Nails only hold themselves.


----------



## pweller (Mar 10, 2014)

I think a lot of the 14" saws are pretty similar. That's probably another Taiwan-made saw, seemingly just like every other brand these days. I just bought an older Jet 14" which looks very similar to the Harbor Freight saw, and that Wilton. Mine is a metal/wood saw, like that Wilton (there's the extra box behind the saw which encloses a multi-step pulley).

For $150, I'd make sure it works properly. Turn it on and let it run for a minute or two, and make sure it isn't tossing the blade off the wheels. If it vibrates, it probably just needs a new drive belt. 

The nice thing about these 'generic' 14" bandsaws is that the parts are generally, somewhat, interchangeable. I was able to find what I needed for my Jet, even though it is from about 1990.

I wouldn't get too worked up over the brand name. Even now, I think Grizzly, Jet, Powermatic, SawStop, and other brands are all coming out of the same factory in Taiwan.
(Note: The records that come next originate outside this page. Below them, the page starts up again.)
/-! ### setErrLog -/

@[simp] theorem setErrLog_beat (s : State) (l : ErrLog) : (setErrLog s l).beat = s.beat := rfl
@[simp] theorem setErrLog_sup (s : State) (l : ErrLog) : (setErrLog s l).sup = s.sup := rfl
@[simp] theorem setErrLog_boot (s : State) (l : ErrLog) : (setErrLog s l).boot = s.boot := rfl
@[simp] theorem setErrLog_flash (s : State) (l : ErrLog) : (setErrLog s l).flash = s.flash := rfl
@[simp] theorem setErrLog_fuses (s : State) (l : ErrLog) : (setErrLog s l).fuses = s.fuses := rfl
@[simp] theorem setErrLog_esc (s : State) (l : ErrLog) : (setErrLog s l).esc = s.esc := rfl
@[simp] theorem setErrLog_parts (s : State) (l : ErrLog) : (setErrLog s l).parts = s.parts := rfl
@[simp] theorem setErrLog_wings (s : State) (l : ErrLog) : (setErrLog s l).wings = s.wings := rfl
@[simp] theorem setErrLog_cabSites (s : State) (l : ErrLog) : (setErrLog s l).cabSites = s.cabSites := rfl
@[simp] theorem setErrLog_bankGroups (s : State) (l : ErrLog) : (setErrLog s l).bankGroups = s.bankGroups := rfl
@[simp] theorem setErrLog_sliceDoms (s : State) (l : ErrLog) : (setErrLog s l).sliceDoms = s.sliceDoms := rfl
@[simp] theorem setErrLog_csvDoms (s : State) (l : ErrLog) : (setErrLog s l).csvDoms = s.csvDoms := rfl
@[simp] theorem setErrLog_engineDoms (s : State) (l : ErrLog) : (setErrLog s l).engineDoms = s.engineDoms := rfl
@[simp] theorem setErrLog_resets (s : State) (l : ErrLog) : (setErrLog s l).resets = s.resets := rfl
@[simp] theorem setErrLog_cores (s : State) (l : ErrLog) : (setErrLog s l).cores = s.cores := rfl
@[simp] theorem setErrLog_cabinets (s : State) (l : ErrLog) : (setErrLog s l).cabinets = s.cabinets := rfl
@[simp] theorem setErrLog_channels (s : State) (l : ErrLog) : (setErrLog s l).channels = s.channels := rfl
@[simp] theorem setErrLog_shelf (s : State) (l : ErrLog) : (setErrLog s l).shelf = s.shelf := rfl
@[simp] theorem setErrLog_rowMap (s : State) (l : ErrLog) : (setErrLog s l).rowMap = s.rowMap := rfl
@[simp] theorem setErrLog_clm (s : State) (l : ErrLog) : (setErrLog s l).clm = s.clm := rfl
@[simp] theorem setErrLog_slices (s : State) (l : ErrLog) : (setErrLog s l).slices = s.slices := rfl
@[simp] theorem setErrLog_pchs (s : State) (l : ErrLog) : (setErrLog s l).pchs = s.pchs := rfl
@[simp] theorem setErrLog_vaults (s : State) (l : ErrLog) : (setErrLog s l).vaults = s.vaults := rfl
@[simp] theorem setErrLog_csvs (s : State) (l : ErrLog) : (setErrLog s l).csvs = s.csvs := rfl
@[simp] theorem setErrLog_granules (s : State) (l : ErrLog) : (setErrLog s l).granules = s.granules := rfl
@[simp] theorem setErrLog_dram (s : State) (l : ErrLog) : (setErrLog s l).dram = s.dram := rfl
@[simp] theorem setErrLog_engines (s : State) (l : ErrLog) : (setErrLog s l).engines = s.engines := rfl
@[simp] theorem setErrLog_ports (s : State) (l : ErrLog) : (setErrLog s l).ports = s.ports := rfl
@[simp] theorem setErrLog_rings (s : State) (l : ErrLog) : (setErrLog s l).rings = s.rings := rfl
@[simp] theorem setErrLog_chans (s : State) (l : ErrLog) : (setErrLog s l).chans = s.chans := rfl
@[simp] theorem setErrLog_curator (s : State) (l : ErrLog) : (setErrLog s l).curator = s.curator := rfl
@[simp] theorem setErrLog_power (s : State) (l : ErrLog) : (setErrLog s l).power = s.power := rfl
@[simp] theorem setErrLog_thermal (s : State) (l : ErrLog) : (setErrLog s l).thermal = s.thermal := rfl
@[simp] theorem setErrLog_collectors (s : State) (l : ErrLog) : (setErrLog s l).collectors = s.collectors := rfl
@[simp] theorem setErrLog_errLog (s : State) (l : ErrLog) : (setErrLog s l).errLog = l := rfl
@[simp] theorem setErrLog_sideband (s : State) (l : ErrLog) : (setErrLog s l).sideband = s.sideband := rfl
@[simp] theorem setErrLog_jtag (s : State) (l : ErrLog) : (setErrLog s l).jtag = s.jtag := rfl
@[simp] theorem setErrLog_halves (s : State) (l : ErrLog) : (setErrLog s l).halves = s.halves := rfl
@[simp] theorem setErrLog_net (s : State) (l : ErrLog) : (setErrLog s l).net = s.net := rfl
@[simp] theorem setErrLog_nextReq (s : State) (l : ErrLog) : (setErrLog s l).nextReq = s.nextReq := rfl
@[simp] theorem setErrLog_flits (s : State) (l : ErrLog) : (setErrLog s l).flits = s.flits := rfl
@[simp] theorem setErrLog_nextFlit (s : State) (l : ErrLog) : (setErrLog s l).nextFlit = s.nextFlit := rfl
@[simp] theorem setErrLog_plan (s : State) (l : ErrLog) : (setErrLog s l).plan = s.plan := rfl
@[simp] theorem setErrLog_slotUse (s : State) (l : ErrLog) : (setErrLog s l).slotUse = s.slotUse := rfl
@[simp] theorem setErrLog_free (s : State) (l : ErrLog) : (setErrLog s l).free = s.free := rfl
@[simp] theorem setErrLog_out (s : State) (l : ErrLog) : (setErrLog s l).out = s.out := rfl
@[simp] theorem setErrLog_pending (s : State) (l : ErrLog) : (setErrLog s l).pending = s.pending := rfl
Ridgid and Porter Cable make a similar model, though they might be made in China. The brand name can help if you choose to resell the saw later on, but I don't think it means much regarding the saws usability.
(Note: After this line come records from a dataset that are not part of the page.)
-- ==== Sys2Proof/Laws/Resets.lean ====
section
/-! SUPPORT. What a domain reset loses, records and posts (R440 to R445). -/

set_option linter.unusedVariables false

set_option linter.unusedSimpArgs false

set_option linter.unusedTactic false

set_option linter.unreachableTactic false

namespace Sys2Proof.Machine

theorem countReset_eq (s : State) : ∃ e, countReset s = { s with esc := e } ∧ e.lastKind = s.esc.lastKind ∧ e.lastIndex = s.esc.lastIndex
    ∧ e.lastCause = s.esc.lastCause ∧ e.total = satAdd s.esc.total 1 := ⟨_, rfl, rfl, rfl, rfl, rfl⟩

theorem deaccession_mild (s : State) (k i : Nat) :
    Mild (deaccession s k i) { s with boot := { s.boot with deaccessioned := true, deaccOffAt := some (now s + 2500) }, shelf := [], dram := [] } := by
  unfold deaccession
  dsimp only
  generalize List.range 8 = l
  exact (postEventAll_mild _ _ _ _).trans (Mild.foldl (fun s p => raiseFault_mild _ _ _) _ _)

/-- What a reset leaves apart from what its domain loses and what it posts. -/
theorem resetDomain_cases (s : State) (k : DomainKind) (i cause : Nat) (f : FaultRec) (h : inDomainReset s (domCode k) i = false) :
   ∃ e r, ((r = (loseDomain s k i).boot ∧ Mild (resetDomain s k i cause f) { loseDomain s k i with
        resets := put (loseDomain s k i).resets (256 * domCode k + i) (now (loseDomain s k i) + domBeats k), esc := e })
      ∨ ((loseDomain s k i).boot.deaccessioned = false ∧ r = { (loseDomain s k i).boot with deaccessioned := true, deaccOffAt := some (now (loseDomain s k i) + 2500) } ∧ Mild (resetDomain s k i cause f) { loseDomain s k i with
        resets := put (loseDomain s k i).resets (256 * domCode k + i) (now (loseDomain s k i) + domBeats k), esc := e, boot := r, shelf := [], dram := [] }))
      ∧ e.lastKind = BitVec.ofNat 3 (domCode k) ∧ e.lastIndex = BitVec.ofNat 8 i ∧ e.lastCause = BitVec.ofNat 4 cause
      ∧ (¬ (1 ≤ cause ∧ cause ≤ 8) → e.total = (loseDomain s k i).esc.total ∧ r = (loseDomain s k i).boot) := by
  unfold resetDomain
  rw [h]
  simp only [Bool.false_eq_true, if_false]
  have hf : ∀ l (u : State), Mild (List.foldl (fun s p => raiseFault (postEvent s p 7 [domCode k, i, inWindow s]) p f) u l) u :=
    fun l u => Mild.foldl (fun s p => (raiseFault_mild _ _ _).trans (postEvent_mild _ _ _ _)) l u
  have hd : ∀ (t u : State), Mild t u → Mild (deaccession t (domCode k) i)
      { u with boot := { u.boot with deaccessioned := true, deaccOffAt := some (now u + 2500) }, shelf := [], dram := [] } := by
    intro t u m
    refine (deaccession_mild _ _ _).trans ⟨?_, m.part, m.faults, m.port, m.later, m.net⟩
    have := m.rest
    generalize t.parts = a, t.rings = b, t.ports = c, t.out = d, t.collectors = e, t.net = f, t.nextReq = g at this
    subst this; rfl
  generalize hb : (List.range 8).filter (resetFaults s k i) = hit
  by_cases hc : (decide (1 ≤ cause ∧ cause ≤ 8) && !(loseDomain s k i).boot.deaccessioned) = true
  · rw [hc]
    simp only [if_true, Bool.true_and]
    obtain ⟨e, h2, h3, h4, h5, h6⟩ := countReset_eq ({ loseDomain s k i with
      resets := put (loseDomain s k i).resets (256 * domCode k + i) (now (loseDomain s k i) + domBeats k),
      esc := { (loseDomain s k i).esc with lastKind := BitVec.ofNat 3 (domCode k), lastIndex := BitVec.ofNat 8 i, lastCause := BitVec.ofNat 4 cause } })
    rw [h2]
    simp only [Bool.and_eq_true, decide_eq_true_eq, Bool.not_eq_true'] at hc
    split
    · refine ⟨e, { (loseDomain s k i).boot with deaccessioned := true, deaccOffAt := some (now (loseDomain s k i) + 2500) }, Or.inr ⟨hc.2, rfl, ?_⟩, h3, h4, h5, fun hn => absurd hc.1 hn⟩
      exact hd _ _ (hf _ _)
    · exact ⟨e, (loseDomain s k i).boot, Or.inl ⟨rfl, hf _ _⟩, h3, h4, h5, fun hn => absurd hc.1 hn⟩
  · simp only [Bool.not_eq_true] at hc
    rw [hc]
    simp only [Bool.false_eq_true, if_false, Bool.false_and]
    exact ⟨{ (loseDomain s k i).esc with lastKind := BitVec.ofNat 3 (domCode k), lastIndex := BitVec.ofNat 8 i, lastCause := BitVec.ofNat 4 cause }, (loseDomain s k i).boot, Or.inl ⟨rfl, hf _ _⟩, rfl, rfl, rfl, fun hn => ⟨rfl, rfl⟩⟩

theorem respondWith_keeps (s : State) (r : Running) (a b : Nat) (l : SMap Word) : (respondWith s r a b l).resets = s.resets
    ∧ (respondWith s r a b l).esc = s.esc ∧ (respondWith s r a b l).boot = s.boot ∧ (respondWith s r a b l).curator.running = none := by
  unfold respondWith; dsimp only
  split
  · exact ⟨rfl, rfl, rfl, rfl⟩
  · split
    · refine ⟨(raiseIbi_mild _ _).resets, (raiseIbi_mild _ _).esc, (raiseIbi_mild _ _).boot, ?_⟩
      rw [(raiseIbi_mild _ _).curator]
    · refine ⟨(sendVector_mild _ _ _).resets, (sendVector_mild _ _ _).esc, (sendVector_mild _ _ _).boot, ?_⟩
      rw [(sendVector_mild _ _ _).curator]

theorem loseCommand_resets (s : State) : (loseCommand s).resets = s.resets ∧ (loseCommand s).esc = s.esc ∧ (loseCommand s).boot = s.boot ∧ (loseCommand s).curator.running = none := by
  unfold loseCommand
  split
  · rename_i r hr
    split
    · unfold endCommand
      have ite (β : Type) (φ : State → β) (c : Prop) [Decidable c] (h : φ (moveEpoch s) = φ s) : φ (if c then moveEpoch s else s) = φ s := by
        split <;> first | exact h | rfl
      exact ⟨(respondWith_keeps _ _ _ _ _).1.trans (ite _ State.resets _ rfl), (respondWith_keeps _ _ _ _ _).2.1.trans (ite _ State.esc _ rfl),
        (respondWith_keeps _ _ _ _ _).2.2.1.trans (ite _ State.boot _ rfl), (respondWith_keeps _ _ _ _ _).2.2.2⟩
    · obtain ⟨a, b, c, d⟩ := respondWith_keeps (undoCommand s r) r 5 0 []
      refine ⟨a.trans ?_, b.trans ?_, c.trans ?_, d⟩ <;> (unfold undoCommand; split <;> simp [setPch])
  · exact ⟨rfl, rfl, rfl, by assumption⟩

theorem foldl_same {α β : Type} (φ : State → β) {g : State → α → State} (h : ∀ s x, φ (g s x) = φ s) (l : List α) (s : State) : φ (l.foldl g s) = φ s := by
  induction l generalizing s with
  | nil => rfl
  | cons a l ih => exact (ih _).trans (h s a)

theorem loseDomain_keeps (s : State) (k : DomainKind) (i : Nat) : (loseDomain s k i).resets = s.resets ∧ (loseDomain s k i).esc = s.esc ∧ (loseDomain s k i).boot = s.boot
   ∧ now (loseDomain s k i) = now s := by
  have hn : now (loseDomain s k i) = now s := by unfold now; rw [(loseDomain_calm s k i).1]
  refine ⟨?_, ?_, ?_, hn⟩ <;> cases k <;> simp only [loseDomain, losePort, loseStack, loseVault, mapPort, setPort, dropRequests]
  · exact foldl_same State.resets (by intro s x; rfl) _ _
  · refine (foldl_same State.resets (by intro s x; rfl) _ _).trans ?_; rfl
  · exact (loseCommand_resets s).1
  · exact foldl_same State.esc (by intro s x; rfl) _ _
  · refine (foldl_same State.esc (by intro s x; rfl) _ _).trans ?_; rfl
  · exact (loseCommand_resets s).2.1
  · exact foldl_same State.boot (by intro s x; rfl) _ _
  · refine (foldl_same State.boot (by intro s x; rfl) _ _).trans ?_; rfl
  · exact (loseCommand_resets s).2.2.1

theorem raiseFault_mem (s : State) (p : Nat) (f : FaultRec) (h : owned (partOf s p) = true) : f ∈ (partOf (raiseFault s p f) p).faults := by
  unfold raiseFault
  rw [if_pos h]
  unfold mapPart
  simp [partOf_setPart]

theorem Mild.owned {t s : State} (m : Mild t s) (p : Nat) : owned (partOf t p) = owned (partOf s p) := by
  rw [m.part p]; rfl

/-- A fault raised for each partition of a list stands in that partition's list, whatever follows. -/
theorem raiseAll_mem (g : State → Nat → State) (hg : ∀ s p, Mild (g s p) s) (f : FaultRec) (l : List Nat) (s : State) (p : Nat)
    (hp : p ∈ l) (ho : owned (partOf s p) = true) :
    f ∈ (partOf (l.foldl (fun s p => raiseFault (g s p) p f) s) p).faults := by
  induction l generalizing s with
  | nil => cases hp
  | cons a l ih =>
    rw [List.foldl_cons]
    by_cases h : p = a
    · subst h
      have h1 := raiseFault_mem (g s p) p f (by rw [(hg s p).owned]; exact ho)
      exact (Mild.foldl (fun s p => (raiseFault_mild _ _ _).trans (hg _ _)) l _).faults p f h1
    · refine ih _ (List.mem_of_ne_of_mem h hp) ?_
      rw [((raiseFault_mild _ _ _).trans (hg s a)).owned]; exact ho

theorem respondWith_owned (s : State) (r : Running) (a b : Nat) (l : SMap Word) (p : Nat) :
    owned (partOf (respondWith s r a b l) p) = owned (partOf s p) := by
  unfold respondWith; dsimp only
  split
  · rfl
  · split
    · exact (raiseIbi_mild _ _).owned p
    · exact (sendVector_mild _ _ _).owned p

theorem parts_owned {t s : State} (h : t.parts = s.parts) (p : Nat) : owned (partOf t p) = owned (partOf s p) := by
  unfold partOf; rw [h]

theorem loseDomain_owned (s : State) (k : DomainKind) (i p : Nat) : owned (partOf (loseDomain s k i) p) = owned (partOf s p) := by
  cases k
  · simp only [loseDomain, losePort, mapPort, setPort]
    refine (parts_owned rfl p).trans (foldl_same (fun s => owned (partOf s p)) (g := fun s (x : Nat × Nat) =>
      mapPart s x.1 fun q => { q with rgsLost := satAdd q.rgsLost x.2 }) (fun s x => ?_) _ s)
    simp only [partOf_mapPart]; split
    · subst_vars; rfl
    · rfl
  · refine parts_owned ?_ p
    simp only [loseDomain, loseStack]
    exact foldl_same State.parts (g := fun s e => resetEngine s (6 * i + e)) (fun s x => rfl) _ _
  · rfl
  · show owned (partOf (loseCommand s) p) = _
    unfold loseCommand
    split
    · split
      · unfold endCommand; rw [respondWith_owned]; refine parts_owned ?_ p; split <;> (split <;> rfl)
      · rw [respondWith_owned]; refine parts_owned ?_ p; unfold undoCommand; split <;> rfl
    · rfl

/-- What the counting, the faults and the deaccession of a reset that has lost its domain's state leave. -/
theorem resetTail_began (u : State) (c : Bool) (d i : Nat) (hit : List Nat) (f : FaultRec) :
    let v := if c then countReset u else u
    let w := hit.foldl (fun s p => raiseFault (postEvent s p 7 [d, i, inWindow s]) p f) v
    let t := if c && decide (w.esc.count.toNat ≤ inWindow w) then deaccession w d i else w
    t.resets = u.resets ∧ t.esc.lastKind = u.esc.lastKind ∧ t.esc.lastIndex = u.esc.lastIndex ∧ t.esc.lastCause = u.esc.lastCause
      ∧ t.esc.total = (if c then satAdd u.esc.total 1 else u.esc.total)
      ∧ t.boot.deaccessioned = (u.boot.deaccessioned || (c && decide (u.esc.count.toNat ≤ u.resetsWithNow)))
      ∧ ∀ p ∈ hit, owned (partOf u p) = true → f ∈ (partOf t p).faults := by
  intro v w t
  have hg : ∀ (s : State) p, Mild (postEvent s p 7 [d, i, inWindow s]) s := fun _ _ => postEvent_mild _ _ _ _
  have hm : Mild w v := Mild.foldl (fun s p => (raiseFault_mild _ _ _).trans (hg _ _)) _ _
  have hv : v.resets = u.resets ∧ v.boot = u.boot ∧ v.esc.lastKind = u.esc.lastKind ∧ v.esc.lastIndex = u.esc.lastIndex
      ∧ v.esc.lastCause = u.esc.lastCause ∧ v.esc.total = (if c then satAdd u.esc.total 1 else u.esc.total)
      ∧ v.esc.count = u.esc.count ∧ (c = true → inWindow v = u.resetsWithNow) ∧ ∀ p, owned (partOf v p) = owned (partOf u p) := by
    cases c
    · exact ⟨rfl, rfl, rfl, rfl, rfl, rfl, rfl, fun h => absurd h (by decide), fun _ => rfl⟩
    · exact ⟨rfl, rfl, rfl, rfl, rfl, rfl, rfl, fun _ => rfl, fun _ => rfl⟩
  obtain ⟨e1, e2, e3, e4, e5, e6, e7, e8, e9⟩ := hv
  have hf : ∀ p ∈ hit, owned (partOf u p) = true → f ∈ (partOf w p).faults := fun p hp ho =>
    raiseAll_mem (fun s p => postEvent s p 7 [d, i, inWindow s]) hg f hit v p hp (by rw [e9]; exact ho)
  have hwi : inWindow w = inWindow v := by unfold inWindow now; rw [hm.esc, hm.beat]
  have hwc : w.esc.count = u.esc.count := by rw [hm.esc, e7]
  have hwe := hm.esc
  have hwb := hm.boot
  have hwr := hm.resets
  by_cases hd : (c && decide (w.esc.count.toNat ≤ inWindow w)) = true
  · have ht : t = deaccession w d i := if_pos hd
    have m := deaccession_mild w d i
    have me := m.esc
    have mb := m.boot
    have mr := m.resets
    rw [ht]
    simp only [Bool.and_eq_true, decide_eq_true_eq] at hd
    obtain ⟨hd1, hd2⟩ := hd
    rw [hwc, hwi, e8 hd1] at hd2
    refine ⟨mr.trans (hwr.trans e1), ?_, ?_, ?_, ?_, ?_, fun p hp ho => m.faults p f (hf p hp ho)⟩
    · rw [me]; exact (congrArg Escalation.lastKind hwe).trans e3
    · rw [me]; exact (congrArg Escalation.lastIndex hwe).trans e4
    · rw [me]; exact (congrArg Escalation.lastCause hwe).trans e5
    · rw [me]; exact (congrArg Escalation.total hwe).trans e6
    · rw [mb]; simp [hd1, hd2]
  · have ht : t = w := if_neg hd
    rw [ht]
    refine ⟨hwr.trans e1, by rw [hwe, e3], by rw [hwe, e4], by rw [hwe, e5], by rw [hwe, e6], ?_, hf⟩
    rw [hwb, e2]
    by_cases hc1 : c = true
    · rw [hwc, hwi, e8 hc1] at hd
      simp only [hc1, Bool.true_and, decide_eq_true_eq] at hd
      simp [hc1, hd]
    · simp [hc1]

theorem resetDomain_began (s : State) (k : DomainKind) (i cause : Nat) (f : FaultRec) (h : inDomainReset s (domCode k) i = false) :
   let t := resetDomain s k i cause f
   find t.resets (256 * domCode k + i) = some (now s + domBeats k)
    ∧ t.esc.lastKind = BitVec.ofNat 3 (domCode k) ∧ t.esc.lastIndex = BitVec.ofNat 8 i ∧ t.esc.lastCause = BitVec.ofNat 4 cause
    ∧ (let counted : Bool := decide (1 ≤ cause ∧ cause ≤ 8) && !s.boot.deaccessioned
       t.esc.total = (if counted then satAdd s.esc.total 1 else s.esc.total)
         ∧ t.boot.deaccessioned = (s.boot.deaccessioned || (counted && decide (s.esc.count.toNat ≤ s.resetsWithNow))))
    ∧ (∀ p, p < 8 → resetFaults s k i p = true → f ∈ (partOf t p).faults) := by
  obtain ⟨h1, h2, h3, h4⟩ := loseDomain_keeps s k i
  have ho := loseDomain_owned s k i
  intro t
  have ht : t = resetDomain s k i cause f := rfl
  unfold resetDomain at ht
  rw [if_neg (by rw [h]; decide)] at ht
  dsimp only at ht
  generalize loseDomain s k i = L at ht h1 h2 h3 h4 ho
  have hb := resetTail_began ({ L with
      resets := put L.resets (256 * domCode k + i) (now L + domBeats k)
      esc := { L.esc with lastKind := BitVec.ofNat 3 (domCode k), lastIndex := BitVec.ofNat 8 i, lastCause := BitVec.ofNat 4 cause } } : State)
    (decide (1 ≤ cause ∧ cause ≤ 8) && !L.boot.deaccessioned) (domCode k) i ((List.range 8).filter (resetFaults s k i)) f
  dsimp only at hb
  rw [← ht] at hb
  clear_value t
  clear ht
  obtain ⟨a, b, c, d, e, g, m⟩ := hb
  refine ⟨?_, b, c, d, ⟨?_, ?_⟩, fun p h8 hr => m p (List.mem_filter.mpr ⟨List.mem_range.mpr h8, hr⟩) ?_⟩
  · rw [a, h4]; exact find_put_same _ _ _
  · rw [e, h3, h2]
  · rw [g, h3]
    have hn : State.resetsWithNow L = s.resetsWithNow := by unfold State.resetsWithNow; rw [h2, h4]
    rw [← hn, ← h2]; rfl
  · show owned (partOf L p) = true
    rw [ho]; unfold resetFaults at hr; simp only [Bool.and_eq_true] at hr; exact hr.1

/-- A reset with the fault that its own cause gives has begun as the obligations' shared form says. -/
theorem resetFor_began (s : State) (k : DomainKind) (i cause : Nat) (h : inDomainReset s (domCode k) i = false) :
    (resetFor s k i cause).resetBegan s k i cause := resetDomain_began s k i cause _ h

end Sys2Proof.Machine
end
I agree with Al above. One other thing, I'd want to know why the person is selling the saw. I see a lot of wood in the photo. I wonder if it's worn out, or not working properly. A lot of saws are sold by individuals, and they are either moving or not using the saw anymore. This doesn't quite look like that.... You don't want to buy someone else's problems, unless you buy it cheap.


----------



## gus1962 (Jan 9, 2013)

It's a decent deal, go for it. Few tips here in getting use band saw


----------



## ryan50hrl (Jun 30, 2012)

Well even though the guy made an appointment to sell it to me, he sold it earlier in the day....back to looking.


----------



## Jim Jakosh (Dec 18, 2014)

I just bought one from the high school for our church shop for $150 and it works very good. I don't exactly know why they have a oil bath gear box in it, but we had to search to find the oil filler. We had to take off the belt cover and it is a allen drive screw plug in the top of the casting. some yahoo drilled a hole in that plug and when we tilted it on its back to transport it, oil leaked all over the back of it.
It is all tuned up now and runs beautifully. I just wish it had a fence on it like a Grizzly Ultimate saw! I think $300 would still be a good price for it.
Wilton makes some fine woodworking vises too!
Jim


----------